-- ==== Sys2Proof/Tests/Slice0.lean ====
section
/-! SUPPORT. Small tests: ill-formed commands are refused as such, what reset leaves, and for each statement states and operands that meet
its hypotheses (`test_meets_<statement>`), at the ends of their ranges. -/

namespace Sys2Proof.Tests

-- One test after the other: each in a thread of its own asks for more stack than the check allows.
set_option Elab.async false

open Sys2Proof Sys2Proof.Machine

/-- A session of KCP 3.2 with handle 1, about to take sequence number 0. -/
def sess : Session := { version := 0x32, handle := 1 }

/-- A device whose firmware runs, with the host link up and the physical function's session on mailbox 0. -/
def dev : State :=
  { boot := { phase := .running }, clk := { refOk := true, valid := true },
    host := { peRefclk := true, perstLow := false, inReset := false, linkUp := true, fns := [(0, { bme := true })],
              mbx := [(0, { enable := true, session := some sess })] } }

/-- The path of mailbox 0 with the next sequence number and a full parameter area. -/
def pf : KcpCtx := { fn := 0, via := .mailbox 0, handle := 1, seq := 0, flags := 0, len := 48, tag := 0, params := zeros 48 }

/-- The path of UDP session 0. -/
def udp0 : KcpCtx := { pf with via := .udp 0 }

/-- `dev` with a session of the physical function's role on UDP session 0. -/
def devUdp : State := dev.modHost fun h => { h with udp := [(0, { inUse := true, opened := true, session := sess })] }

/-- `dev` with virtual functions, and a session on mailbox 0 of function 1. -/
def devVf : State := dev.modHost fun h =>
  { h with vfEnable := true, fns := [(0, { bme := true }), (1, { enabled := true, bme := true, cmdGroups := 0xFFE })],
           mbx := [(0, { enable := true, session := some sess }), (4, { enable := true, session := some sess })] }

/-- The path of mailbox 0 of function 1. -/
def vf : KcpCtx := { pf with fn := 1 }

/-- The entry of a command on a path. -/
def entryOf (id : Nat) (c : KcpCtx) : CmdEntry :=
  { id := BitVec.ofNat 16 id, flags := c.flags, len := c.len, tag := c.tag, handle := c.handle, seq := c.seq, params := c.params }

/-- `s` with a command taken on its path; nothing but the path is touched. -/
def got (id : Nat) (c : KcpCtx) (s : State) : State :=
  match c.via with
  | .mailbox n => s.modMbx c.fn n fun m => { m with busy := true, taken := some { entry := entryOf id c } }
  | .udp k => s.modUdp k fun u => { u with waiting := [{ entry := entryOf id c }] }

/-- A command is ready once it has been taken in `s`. -/
def rdy (id extra : Nat) (c : KcpCtx) (s : State) : Bool := kcpReady id extra c (got id c s)

theorem got_frame (id : Nat) (c : KcpCtx) (s : State) :
    got id c s = { s with host := { s.host with mbx := (got id c s).host.mbx, udp := (got id c s).host.udp } } := by
  unfold got; split <;> rfl
/-- R151: every command of a fixed length that a statement speaks of is ready on mailbox 0. -/
theorem test_meets_kcpReady : ([0x0001, 0x0002, 0x0003, 0x0004, 0x0006, 0x0100, 0x0101, 0x0102, 0x0103, 0x0111, 0x0112, 0x0120, 0x0121, 
    0x0122, 0x0140, 0x0141, 0x0142, 0x0143, 0x0144, 0x0145, 0x0200, 0x0201, 0x0202, 0x0203, 0x0210, 0x0212, 
    0x0221, 0x0240, 0x0241, 0x0242, 0x0243, 0x0260, 0x0261, 0x0262, 0x0263, 0x0264, 0x0265, 0x0280, 0x0281, 
    0x0282, 0x0283, 0x0284, 0x0285, 0x0300, 0x0301, 0x0302, 0x0303, 0x0304, 0x0305, 0x0400, 0x0401, 0x0402, 
    0x0403, 0x0404, 0x0405, 0x0406, 0x0407, 0x0440, 0x0441, 0x0442, 0x0443, 0x0444, 0x0445, 0x0446, 0x0447, 
    0x0448, 0x0450, 0x0451, 0x0500, 0x0501, 0x0510, 0x0511, 0x0520, 0x0521, 0x0522, 0x0600, 0x0602, 0x0608, 
    0x0610, 0x0611, 0x0621, 0x0622, 0x0623, 0x0700, 0x0701, 0x0702, 0x0703, 0x0704, 0x0705, 0x0706, 0x0707, 
    0x0708, 0x0709, 0x0740, 0x0741, 0x0742, 0x0800, 0x0801, 0x0810, 0x0811, 0x0812, 0x0820, 0x0821, 0x0830, 
    0x0900, 0x0901, 0x0902, 0x0903, 0x0904, 0x0910, 0x0911, 0x0912, 0x0913, 0x0914, 0x0A00, 0x0A01, 0x0A02, 
    0x0A03, 0x0A04, 0x0A05, 0x0A06, 0x0A07, 0x0A08, 0x0A09, 0x0B00, 0x0B01, 0x0B02, 0x0B04, 0x0B05] : List Nat).all (fun id => rdy id 0 pf dev) = true := by decide

/-- Port 0 up with 512 GiB, all of it initialised. -/
def port0 : CxlPort := { state := .up, deviceGib := 512, gib := 512, boundary := 512 * gib }

/-- A truss of one group with one output on head 0, one slot, and one item that fetches for it. -/
def tr : Truss :=
  { groups := [{ outputs := 1 }], outputs := [{ width := 64, height := 8, slots := [0] }], slots := [{}], variants := [{}],
    items := [(0, [{ start := 20, deadline := 100, mask := 1, count := 1 }])], fetches := [(0, [{ bytes := 64 }])] }

/-- `dev` with CXL port 0 up and that truss running from store slot 0. -/
def devTr : State :=
  { dev with mem := { ports := [(0, port0)] }, truss := { slots := [(0, { state := .running, signed := true, truss := some tr })] },
             seq := { running := 1, groups := [(0, { store := 1, begun := true, nextAt := 1000000, period := 1000000 })] } }

theorem test_meets_StartsRunTheirSteps : State.reset.boot.phase = .powerOnReset ∧ State.reset.pins.resetN = true ∧
    (State.reset.modPins fun x => { x with resetN := false }).pins.resetN = false ∧
    (State.reset.modBoot fun b => { b with phase := .waitRef }).boot.phase = .waitRef ∧
    (let s := State.reset.modBoot fun b => { b with phase := .pinReset }; s.boot.phase = .pinReset ∧ s.boot.coldPending = false) ∧
    (let s := dev.modHost fun h => { h with kcpResetDue := 1 }; s.host.kcpResetDue ≠ 0 ∧ s.boot.flashBusy = false ∧ s.flt.safe = false) ∧
    (let s := dev.modBoot fun b => { b with watchdogDue := 1 }; s.boot.watchdogDue ≠ 0 ∧ s.flt.safe = false) := by decide

theorem test_meets_ResetsClearAllButTheAlwaysOn : brownOutAt .vddhDp = none ∧ brownOutAt .vddCore = some 660 ∧ 659 < 660 ∧ 2000 < 2001 ∧
    999 < 1000 ∧ dev.flt.safe = false ∧ dev.boot.phase ≠ .powerOnReset ∧ dev.boot.phase ≠ .pinReset := by decide

theorem test_meets_SafeStateIgnoresResetN : let s := dev.modFlt fun f => { f with safe := true }
    s.flt.safe = true ∧ s.boot.phase ≠ .powerOnReset ∧ s.boot.phase ≠ .pinReset := by decide

theorem test_meets_BackgroundInitialisationCompletes : dev.boot.phase = .running ∧ dev.boot.memInitDone = false ∧ (devTr.port 0).state = .up := by
  decide

theorem test_meets_LowReadsLatchTheHighWord : dev.barOpen 0 = true ∧ devVf.barOpen 15 = false ∧ devVf.barOpen 1 = true := by decide

theorem test_meets_ReferenceLossGatesEveryPll : dev.clk.refOk = true ∧
    (let s := dev.modClk fun c => { c with refOk := false, plls := [(9, { failed := true })] }
     s.clk.refOk = false ∧ s.boot.phase = .running ∧ (s.pll 0).failed = false ∧ (s.pll 9).failed = true) := by decide

theorem test_meets_PllLockSequence : let s := dev.modClk fun c => { c with plls := [(0, { locked := true }), (1, { acquiring := true, attempts := 1 }),
      (2, { settling := true }), (3, { opening := true }), (9, { acquiring := true, attempts := 2 })] }
    (s.pll 0).locked = true ∧ (s.pll 1).acquiring = true ∧ s.clk.refOk = true ∧ (s.pll 1).attempts < 2 ∧ (s.pll 2).settling = true ∧
    (s.pll 3).opening = true ∧ (s.pll 3).trackSrc ≠ 1 ∧ (s.pll 9).acquiring = true ∧ 2 ≤ (s.pll 9).attempts ∧
    (let s := dev.modClk fun c => { c with plls := [(9, { locked := true, gated := false })] }; (s.pll 9).locked = true ∧ (s.pll 9).gated = false) ∧
    (let s := dev.modClk fun c => { c with plls := [(4, { opening := true, trackSrc := 1 })], syncAccepted := 1 }
     (s.pll 4).opening = true ∧ (s.pll 4).trackSrc = 1 ∧ s.clk.syncAccepted = s.clk.plan + 1) := by decide

theorem test_meets_TrackingMovesOneStep :
    (let s := dev.modClk fun c => { c with plls := [(7, { target := -1, stepAt := 1 })] }
     (s.pll 7).gated = false ∧ s.planGated = false ∧ s.flt.safe = false ∧ s.trackMissing 7 = false ∧
     (s.pll 7).nOffset ≠ (s.pll 7).target ∧ (s.pll 7).stepAt ≠ 0) ∧
    (let s := dev.modClk fun c => { c with plls := [(0, { trackSrc := 1, syncPeriod := 1000000 })], syncLast := 1, syncPresent := true }
     (s.elapse 1050000).planGated = false ∧ s.boot.phase = .running ∧ s.syncPeriod ≠ 0 ∧ s.clk.syncLast ≠ 0 ∧ s.clk.syncPresent = true ∧
     syncNear s.syncPeriod ((s.elapse 1050000).clk.plan - (s.clk.syncLast - 1)) = true ∧
     syncNear s.syncPeriod ((s.elapse 950000).clk.plan - (s.clk.syncLast - 1)) = true) := by decide

theorem test_meets_SyncOutAndHoldover :
    (let s := dev.modClk fun c => { c with syncOut := { mode := 2 } }
     s.pins.syncOut = false ∧ s.planGated = false ∧ s.clk.syncOutNext = none ∧ s.clk.syncOut.mode = 2) ∧
    (let s := dev.modClk fun c => { c with syncOutNext := some { mode := 2 } }
     s.pins.syncOut = false ∧ s.planGated = false ∧ s.clk.syncOutNext = some { mode := 2 } ∧ s.clk.syncOut.mode = 0) ∧
    (let s := dev.modPins fun p => { p with syncOut := true }; s.pins.syncOut = true ∧ s.planGated = false ∧ s.clk.syncOutNext = none) ∧
    (dev.modClk fun c => { c with mode := 1 }).clk.mode = 1 := by decide

theorem test_meets_ClockCommandsAnswer :
    (let s := { devTr with heads := [(0, { timing := some {} })] }.modClk fun c => { c with plls := [(0, { nProg := 2000 })] }
     rdy 0x0901 0 pf s = true ∧ 1000000 ≤ (1000000 : Word).toNat ∧ (1000000 : Word).toNat ≤ 1000000000 ∧
     s.pllGroup 0 = some (0, 0, 15625) ∧ 2000 ≤ (s.pll 0).nProg ∧ (s.pll 7).locked = false) ∧
    -1000000 ≤ (BitVec.ofInt 32 (-1000000)).toInt ∧ (1000000 : Word).toInt ≤ 1000000 ∧ (1 : Half) ≠ 0 ∧ 1024 ≤ (1024 : Half).toNat ∧
    (9 : Byte).toNat ≤ 9 := by decide

theorem test_meets_PaceWindowsMeasureMargin : (dev.pll 9).gated = false ∧ dev.boot.phase = .running ∧ max 1 (Config.floorCount 0) ≠ 0 ∧
    paceMargin 0 (max 1 (Config.floorCount 0)) ≠ 2047 ∧ (dev.mon 0).failed = false := by
  refine ⟨by decide, by decide, by omega, ?_, by decide⟩
  simp [paceMargin]

theorem test_meets_ReducedPaceIsEnteredAndLeft :
    (let s := dev.modPace fun p => { p with openLoop := true, mons := [(23, { below := 32 })] }; s.escalating = true ∧ s.pace.escalated = false) ∧
    (let s := (devTr.modGroup 0 fun c => { c with variant := 1 }).modPace fun p => { p with mons := [(0, { breach := 32 })] }
     (allGroups.any fun g => match s.grpTruss g with | some t => t.reduced (s.group g).variant | none => false) = true ∧
     s.monHealthy 0 = true ∧ 32 ≤ (s.mon 0).breach) ∧
    (let s := dev.modPace fun p => { p with awaitReturn := true, goodSince := 1 }; s.pace.awaitReturn = true ∧ s.pace.goodSince ≠ 0) := by decide

theorem test_meets_TheLoopMovesTheVoltage :
    (let s := dev.modPace fun p => { p with mons := [(3, { low := some 153, margin := 153 })] }
     s.boot.phase = .running ∧ (s.pll 9).gated = false ∧ s.lowestOfPeriod = some (153, 3) ∧ s.pace.openLoop = false ∧ s.pace.held = false ∧
     (153 : Int) < s.paceMram.lo ∧ s.paceMram.lo ≤ (154 : Int) ∧ (256 : Int) ≤ s.paceMram.hi) ∧
    (let s := dev.modPace fun p => { p with openLoop := true, bus := some { cmd := 0x8B }, settling := 1 }
     s.pace.openLoop = true ∧ s.pace.bus = some { cmd := 0x8B } ∧ s.pace.wanted = 0 ∧ s.pace.busQueue = [] ∧ s.pace.held = false ∧
     s.pace.settling ≠ 0) := by decide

:::::

[TASK OBJECTIVE] Everything from the first line of the data through the line holding "of UDP session 0. -/" should be output exactly, and no other lines.

[RESPONSE BELOW]
-- ==== Sys2Proof/Tests/Slice0.lean ====
section
/-! SUPPORT. Small tests: ill-formed commands are refused as such, what reset leaves, and for each statement states and operands that meet
its hypotheses (`test_meets_<statement>`), at the ends of their ranges. -/

namespace Sys2Proof.Tests

-- One test after the other: each in a thread of its own asks for more stack than the check allows.
set_option Elab.async false

open Sys2Proof Sys2Proof.Machine

/-- A session of KCP 3.2 with handle 1, about to take sequence number 0. -/
def sess : Session := { version := 0x32, handle := 1 }

/-- A device whose firmware runs, with the host link up and the physical function's session on mailbox 0. -/
def dev : State :=
  { boot := { phase := .running }, clk := { refOk := true, valid := true },
    host := { peRefclk := true, perstLow := false, inReset := false, linkUp := true, fns := [(0, { bme := true })],
              mbx := [(0, { enable := true, session := some sess })] } }

/-- The path of mailbox 0 with the next sequence number and a full parameter area. -/
def pf : KcpCtx := { fn := 0, via := .mailbox 0, handle := 1, seq := 0, flags := 0, len := 48, tag := 0, params := zeros 48 }

/-- The path of UDP session 0. -/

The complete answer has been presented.